> _TASK REQUIREMENTS_
From the entries below, return exactly the lines beginning at the one that contains "discards; and a" and ending at the one that contains "(s.port port.val).toReturn.any (·", both of them included, and only those lines.

> _DATA FOR THIS TASK_

>>>

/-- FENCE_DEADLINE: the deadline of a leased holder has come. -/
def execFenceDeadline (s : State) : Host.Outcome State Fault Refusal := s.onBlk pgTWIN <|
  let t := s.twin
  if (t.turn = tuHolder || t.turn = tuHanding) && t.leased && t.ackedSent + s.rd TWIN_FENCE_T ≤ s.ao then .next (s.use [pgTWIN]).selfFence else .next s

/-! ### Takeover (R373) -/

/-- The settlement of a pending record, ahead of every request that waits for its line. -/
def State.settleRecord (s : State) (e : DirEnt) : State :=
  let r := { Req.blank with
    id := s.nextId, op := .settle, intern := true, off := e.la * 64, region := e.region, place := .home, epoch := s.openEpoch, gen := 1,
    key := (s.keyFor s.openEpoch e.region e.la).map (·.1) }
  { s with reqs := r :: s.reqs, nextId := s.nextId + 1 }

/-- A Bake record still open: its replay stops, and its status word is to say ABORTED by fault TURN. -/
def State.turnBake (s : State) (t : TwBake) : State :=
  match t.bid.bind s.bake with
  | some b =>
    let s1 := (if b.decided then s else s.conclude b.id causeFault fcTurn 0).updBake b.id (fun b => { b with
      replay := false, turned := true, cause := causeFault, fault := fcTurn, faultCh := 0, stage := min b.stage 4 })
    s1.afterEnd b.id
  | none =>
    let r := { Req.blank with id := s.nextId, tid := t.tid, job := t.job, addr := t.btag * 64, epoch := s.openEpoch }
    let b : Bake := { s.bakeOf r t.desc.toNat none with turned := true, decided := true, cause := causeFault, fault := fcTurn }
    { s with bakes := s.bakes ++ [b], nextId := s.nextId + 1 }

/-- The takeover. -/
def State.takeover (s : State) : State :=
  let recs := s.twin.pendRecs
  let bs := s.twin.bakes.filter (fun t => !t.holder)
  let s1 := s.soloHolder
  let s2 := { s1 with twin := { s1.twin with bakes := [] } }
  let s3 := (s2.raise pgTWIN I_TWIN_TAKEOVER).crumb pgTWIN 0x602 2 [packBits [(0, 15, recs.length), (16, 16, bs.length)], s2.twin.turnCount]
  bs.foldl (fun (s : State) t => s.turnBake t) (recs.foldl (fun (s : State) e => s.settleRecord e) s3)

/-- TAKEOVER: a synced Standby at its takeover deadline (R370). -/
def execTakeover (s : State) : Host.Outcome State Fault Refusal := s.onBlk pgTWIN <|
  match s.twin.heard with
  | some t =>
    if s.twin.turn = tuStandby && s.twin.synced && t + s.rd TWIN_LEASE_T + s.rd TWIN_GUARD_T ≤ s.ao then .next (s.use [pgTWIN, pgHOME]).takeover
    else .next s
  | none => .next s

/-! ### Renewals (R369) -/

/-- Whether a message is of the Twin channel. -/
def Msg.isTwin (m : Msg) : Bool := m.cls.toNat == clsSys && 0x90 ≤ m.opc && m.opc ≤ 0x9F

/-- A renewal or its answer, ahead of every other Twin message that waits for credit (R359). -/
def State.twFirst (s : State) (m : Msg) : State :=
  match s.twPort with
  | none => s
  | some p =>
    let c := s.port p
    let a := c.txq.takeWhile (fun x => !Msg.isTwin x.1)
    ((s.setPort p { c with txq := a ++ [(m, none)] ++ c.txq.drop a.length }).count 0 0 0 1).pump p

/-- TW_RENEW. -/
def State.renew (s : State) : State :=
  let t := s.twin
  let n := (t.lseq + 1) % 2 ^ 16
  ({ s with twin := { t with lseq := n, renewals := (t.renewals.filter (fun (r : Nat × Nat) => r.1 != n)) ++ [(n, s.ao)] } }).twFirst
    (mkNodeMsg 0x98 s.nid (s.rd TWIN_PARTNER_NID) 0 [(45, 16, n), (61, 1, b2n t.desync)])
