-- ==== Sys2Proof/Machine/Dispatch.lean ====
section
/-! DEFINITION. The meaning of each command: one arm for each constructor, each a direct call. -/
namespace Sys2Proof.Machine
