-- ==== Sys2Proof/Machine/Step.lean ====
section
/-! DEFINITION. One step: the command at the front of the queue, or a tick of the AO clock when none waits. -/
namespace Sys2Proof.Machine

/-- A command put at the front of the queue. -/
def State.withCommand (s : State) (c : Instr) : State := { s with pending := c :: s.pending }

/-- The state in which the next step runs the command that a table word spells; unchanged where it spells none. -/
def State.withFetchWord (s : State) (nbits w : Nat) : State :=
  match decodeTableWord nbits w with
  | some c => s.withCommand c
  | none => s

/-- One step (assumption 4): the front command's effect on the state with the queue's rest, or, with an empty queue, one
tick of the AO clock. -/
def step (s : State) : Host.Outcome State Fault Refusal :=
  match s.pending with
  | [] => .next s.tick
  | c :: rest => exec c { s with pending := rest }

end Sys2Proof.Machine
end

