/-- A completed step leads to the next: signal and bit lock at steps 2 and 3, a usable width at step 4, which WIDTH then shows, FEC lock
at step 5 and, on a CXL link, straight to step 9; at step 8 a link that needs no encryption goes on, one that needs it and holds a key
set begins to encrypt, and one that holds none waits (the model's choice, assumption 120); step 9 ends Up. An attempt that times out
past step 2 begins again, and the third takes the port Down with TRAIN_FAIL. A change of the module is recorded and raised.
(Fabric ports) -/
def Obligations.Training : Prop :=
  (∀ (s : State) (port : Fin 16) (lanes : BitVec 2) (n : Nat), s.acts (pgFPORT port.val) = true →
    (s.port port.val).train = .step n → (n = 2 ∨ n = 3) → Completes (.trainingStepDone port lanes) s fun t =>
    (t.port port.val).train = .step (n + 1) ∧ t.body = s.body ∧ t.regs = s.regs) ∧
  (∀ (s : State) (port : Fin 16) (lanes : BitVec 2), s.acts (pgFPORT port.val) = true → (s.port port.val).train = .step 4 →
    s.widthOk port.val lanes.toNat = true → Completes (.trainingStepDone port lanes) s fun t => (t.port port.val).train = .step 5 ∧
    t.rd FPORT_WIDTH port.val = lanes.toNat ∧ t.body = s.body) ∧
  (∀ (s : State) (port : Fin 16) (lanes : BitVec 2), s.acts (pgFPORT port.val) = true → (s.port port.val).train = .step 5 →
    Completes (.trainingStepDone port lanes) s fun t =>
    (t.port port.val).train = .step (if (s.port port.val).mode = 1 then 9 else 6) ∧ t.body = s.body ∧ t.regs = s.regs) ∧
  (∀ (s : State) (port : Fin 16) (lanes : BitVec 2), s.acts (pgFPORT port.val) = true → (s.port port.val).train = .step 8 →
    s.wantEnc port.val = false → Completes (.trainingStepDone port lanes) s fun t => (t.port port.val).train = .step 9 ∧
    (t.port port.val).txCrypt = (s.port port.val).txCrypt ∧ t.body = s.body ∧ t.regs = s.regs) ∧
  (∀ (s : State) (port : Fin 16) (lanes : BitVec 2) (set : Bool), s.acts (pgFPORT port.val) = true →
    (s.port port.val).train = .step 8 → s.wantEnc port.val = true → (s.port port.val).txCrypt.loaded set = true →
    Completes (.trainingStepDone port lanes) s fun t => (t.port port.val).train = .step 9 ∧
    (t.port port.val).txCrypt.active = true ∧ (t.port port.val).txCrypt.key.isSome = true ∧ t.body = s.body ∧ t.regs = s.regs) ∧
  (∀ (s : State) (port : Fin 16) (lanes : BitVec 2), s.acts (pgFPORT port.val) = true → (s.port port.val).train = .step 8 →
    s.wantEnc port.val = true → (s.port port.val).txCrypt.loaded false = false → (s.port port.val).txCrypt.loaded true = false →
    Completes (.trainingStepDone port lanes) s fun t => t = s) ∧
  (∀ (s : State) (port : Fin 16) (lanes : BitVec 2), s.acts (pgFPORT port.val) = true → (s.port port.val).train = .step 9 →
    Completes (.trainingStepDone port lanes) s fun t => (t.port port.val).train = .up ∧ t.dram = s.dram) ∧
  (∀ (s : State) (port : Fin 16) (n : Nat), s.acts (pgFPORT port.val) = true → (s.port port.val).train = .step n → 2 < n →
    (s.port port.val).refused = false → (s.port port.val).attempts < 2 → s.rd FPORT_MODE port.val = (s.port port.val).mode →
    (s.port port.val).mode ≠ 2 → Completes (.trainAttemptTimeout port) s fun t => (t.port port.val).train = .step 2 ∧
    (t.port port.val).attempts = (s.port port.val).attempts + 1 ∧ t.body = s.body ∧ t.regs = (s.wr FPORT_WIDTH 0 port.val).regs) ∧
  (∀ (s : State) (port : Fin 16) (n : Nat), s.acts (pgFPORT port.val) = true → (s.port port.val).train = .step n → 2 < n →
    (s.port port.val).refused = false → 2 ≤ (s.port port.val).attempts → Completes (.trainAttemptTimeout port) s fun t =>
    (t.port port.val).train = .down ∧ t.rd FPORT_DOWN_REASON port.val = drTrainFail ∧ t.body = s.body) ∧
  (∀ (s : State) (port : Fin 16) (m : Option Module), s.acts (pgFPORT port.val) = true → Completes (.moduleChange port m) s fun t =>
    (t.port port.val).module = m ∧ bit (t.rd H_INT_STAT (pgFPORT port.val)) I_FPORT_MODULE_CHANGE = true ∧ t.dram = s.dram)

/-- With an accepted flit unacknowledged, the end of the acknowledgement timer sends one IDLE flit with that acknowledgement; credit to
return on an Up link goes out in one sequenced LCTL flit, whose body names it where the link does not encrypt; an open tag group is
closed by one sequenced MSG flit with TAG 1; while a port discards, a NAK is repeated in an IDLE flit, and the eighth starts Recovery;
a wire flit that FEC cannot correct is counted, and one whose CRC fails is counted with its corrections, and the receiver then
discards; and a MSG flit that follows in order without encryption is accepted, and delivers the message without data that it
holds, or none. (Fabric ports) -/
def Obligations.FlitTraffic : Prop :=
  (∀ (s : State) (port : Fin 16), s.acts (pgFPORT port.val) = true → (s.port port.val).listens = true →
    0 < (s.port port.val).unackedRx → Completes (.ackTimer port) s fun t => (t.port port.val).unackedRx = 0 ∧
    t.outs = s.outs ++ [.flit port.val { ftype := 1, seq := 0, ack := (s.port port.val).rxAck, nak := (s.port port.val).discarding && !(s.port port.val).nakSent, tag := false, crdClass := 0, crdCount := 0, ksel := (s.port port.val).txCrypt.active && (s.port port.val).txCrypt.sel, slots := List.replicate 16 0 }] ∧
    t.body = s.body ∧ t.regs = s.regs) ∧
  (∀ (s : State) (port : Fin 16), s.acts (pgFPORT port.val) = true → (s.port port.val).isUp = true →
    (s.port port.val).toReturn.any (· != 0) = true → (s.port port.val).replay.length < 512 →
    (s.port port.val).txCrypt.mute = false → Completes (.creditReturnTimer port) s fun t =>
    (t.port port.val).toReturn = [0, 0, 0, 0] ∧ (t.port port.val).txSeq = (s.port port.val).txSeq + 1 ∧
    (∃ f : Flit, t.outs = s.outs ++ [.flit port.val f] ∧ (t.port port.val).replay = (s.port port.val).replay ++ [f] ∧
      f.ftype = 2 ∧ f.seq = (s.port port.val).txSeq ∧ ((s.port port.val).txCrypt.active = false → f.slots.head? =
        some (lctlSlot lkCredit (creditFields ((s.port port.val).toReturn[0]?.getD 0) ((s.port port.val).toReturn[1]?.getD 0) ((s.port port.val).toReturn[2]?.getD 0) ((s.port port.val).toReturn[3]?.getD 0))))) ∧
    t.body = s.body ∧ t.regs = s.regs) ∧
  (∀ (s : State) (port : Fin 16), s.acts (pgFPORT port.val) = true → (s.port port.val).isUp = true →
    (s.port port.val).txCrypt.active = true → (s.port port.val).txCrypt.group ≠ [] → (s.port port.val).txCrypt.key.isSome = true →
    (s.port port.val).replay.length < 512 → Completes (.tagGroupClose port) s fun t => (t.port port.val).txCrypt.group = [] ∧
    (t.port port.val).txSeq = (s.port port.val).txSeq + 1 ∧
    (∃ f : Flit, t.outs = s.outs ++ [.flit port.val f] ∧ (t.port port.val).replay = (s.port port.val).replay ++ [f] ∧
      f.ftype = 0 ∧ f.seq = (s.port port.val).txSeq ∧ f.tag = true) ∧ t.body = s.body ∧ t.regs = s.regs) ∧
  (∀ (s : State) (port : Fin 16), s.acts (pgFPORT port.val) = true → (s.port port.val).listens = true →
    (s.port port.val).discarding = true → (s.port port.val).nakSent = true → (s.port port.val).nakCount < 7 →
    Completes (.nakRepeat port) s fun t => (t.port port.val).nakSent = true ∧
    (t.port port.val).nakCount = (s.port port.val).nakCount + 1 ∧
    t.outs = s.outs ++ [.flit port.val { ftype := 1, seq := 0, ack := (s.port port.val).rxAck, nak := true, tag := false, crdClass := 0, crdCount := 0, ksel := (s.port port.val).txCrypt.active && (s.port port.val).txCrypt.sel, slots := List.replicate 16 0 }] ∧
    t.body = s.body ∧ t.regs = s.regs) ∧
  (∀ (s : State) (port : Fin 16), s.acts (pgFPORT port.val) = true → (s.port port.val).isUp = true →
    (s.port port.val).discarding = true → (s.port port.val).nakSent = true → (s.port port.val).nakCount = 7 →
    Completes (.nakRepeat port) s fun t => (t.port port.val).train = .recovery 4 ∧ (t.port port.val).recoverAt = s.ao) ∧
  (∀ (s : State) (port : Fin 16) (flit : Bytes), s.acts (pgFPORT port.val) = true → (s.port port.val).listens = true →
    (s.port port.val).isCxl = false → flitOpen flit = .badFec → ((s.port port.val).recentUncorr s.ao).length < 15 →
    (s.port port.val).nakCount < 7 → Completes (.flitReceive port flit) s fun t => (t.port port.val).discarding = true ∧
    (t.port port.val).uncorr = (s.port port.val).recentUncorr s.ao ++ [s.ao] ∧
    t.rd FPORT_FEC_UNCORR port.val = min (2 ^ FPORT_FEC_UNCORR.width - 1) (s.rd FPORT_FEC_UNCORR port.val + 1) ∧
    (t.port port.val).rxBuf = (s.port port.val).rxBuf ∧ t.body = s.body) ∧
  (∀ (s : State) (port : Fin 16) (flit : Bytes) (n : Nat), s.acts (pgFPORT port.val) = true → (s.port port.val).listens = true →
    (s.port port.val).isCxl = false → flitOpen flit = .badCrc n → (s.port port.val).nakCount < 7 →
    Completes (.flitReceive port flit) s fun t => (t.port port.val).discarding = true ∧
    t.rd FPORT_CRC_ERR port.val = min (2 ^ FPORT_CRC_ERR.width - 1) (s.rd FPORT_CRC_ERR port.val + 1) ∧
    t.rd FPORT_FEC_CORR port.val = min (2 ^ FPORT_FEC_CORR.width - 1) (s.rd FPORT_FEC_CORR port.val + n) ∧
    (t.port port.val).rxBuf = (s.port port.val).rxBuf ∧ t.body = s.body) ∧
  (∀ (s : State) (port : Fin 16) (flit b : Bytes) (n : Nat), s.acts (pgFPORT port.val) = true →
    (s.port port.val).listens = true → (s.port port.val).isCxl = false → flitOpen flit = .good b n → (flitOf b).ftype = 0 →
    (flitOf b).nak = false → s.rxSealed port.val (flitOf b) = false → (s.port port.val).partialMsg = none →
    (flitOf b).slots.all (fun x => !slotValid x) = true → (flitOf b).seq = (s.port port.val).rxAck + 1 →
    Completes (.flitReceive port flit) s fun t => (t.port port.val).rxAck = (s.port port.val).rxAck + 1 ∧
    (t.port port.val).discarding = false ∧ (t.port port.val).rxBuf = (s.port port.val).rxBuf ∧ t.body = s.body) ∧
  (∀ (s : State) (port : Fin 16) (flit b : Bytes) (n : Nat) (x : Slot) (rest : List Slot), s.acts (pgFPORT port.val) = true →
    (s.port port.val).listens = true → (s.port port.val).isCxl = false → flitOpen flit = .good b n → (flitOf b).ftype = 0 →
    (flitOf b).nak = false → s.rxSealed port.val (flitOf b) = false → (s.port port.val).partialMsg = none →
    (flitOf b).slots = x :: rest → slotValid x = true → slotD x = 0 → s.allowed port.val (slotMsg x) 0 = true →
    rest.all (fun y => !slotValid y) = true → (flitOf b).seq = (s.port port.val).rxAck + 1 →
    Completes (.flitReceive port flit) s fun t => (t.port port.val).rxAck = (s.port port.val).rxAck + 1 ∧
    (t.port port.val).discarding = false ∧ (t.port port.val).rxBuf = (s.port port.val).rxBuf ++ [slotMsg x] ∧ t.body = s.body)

<<<

> _RESULT BELOW_
discards; and a MSG flit that follows in order without encryption is accepted, and delivers the message without data that it
holds, or none. (Fabric ports) -/
def Obligations.FlitTraffic : Prop :=
  (∀ (s : State) (port : Fin 16), s.acts (pgFPORT port.val) = true → (s.port port.val).listens = true →
    0 < (s.port port.val).unackedRx → Completes (.ackTimer port) s fun t => (t.port port.val).unackedRx = 0 ∧
    t.outs = s.outs ++ [.flit port.val { ftype := 1, seq := 0, ack := (s.port port.val).rxAck, nak := (s.port port.val).discarding && !(s.port port.val).nakSent, tag := false, crdClass := 0, crdCount := 0, ksel := (s.port port.val).txCrypt.active && (s.port port.val).txCrypt.sel, slots := List.replicate 16 0 }] ∧
    t.body = s.body ∧ t.regs = s.regs) ∧
  (∀ (s : State) (port : Fin 16), s.acts (pgFPORT port.val) = true → (s.port port.val).isUp = true →
    (s.port port.val).toReturn.any (· != 0) = true → (s.port port.val).replay.length < 512 →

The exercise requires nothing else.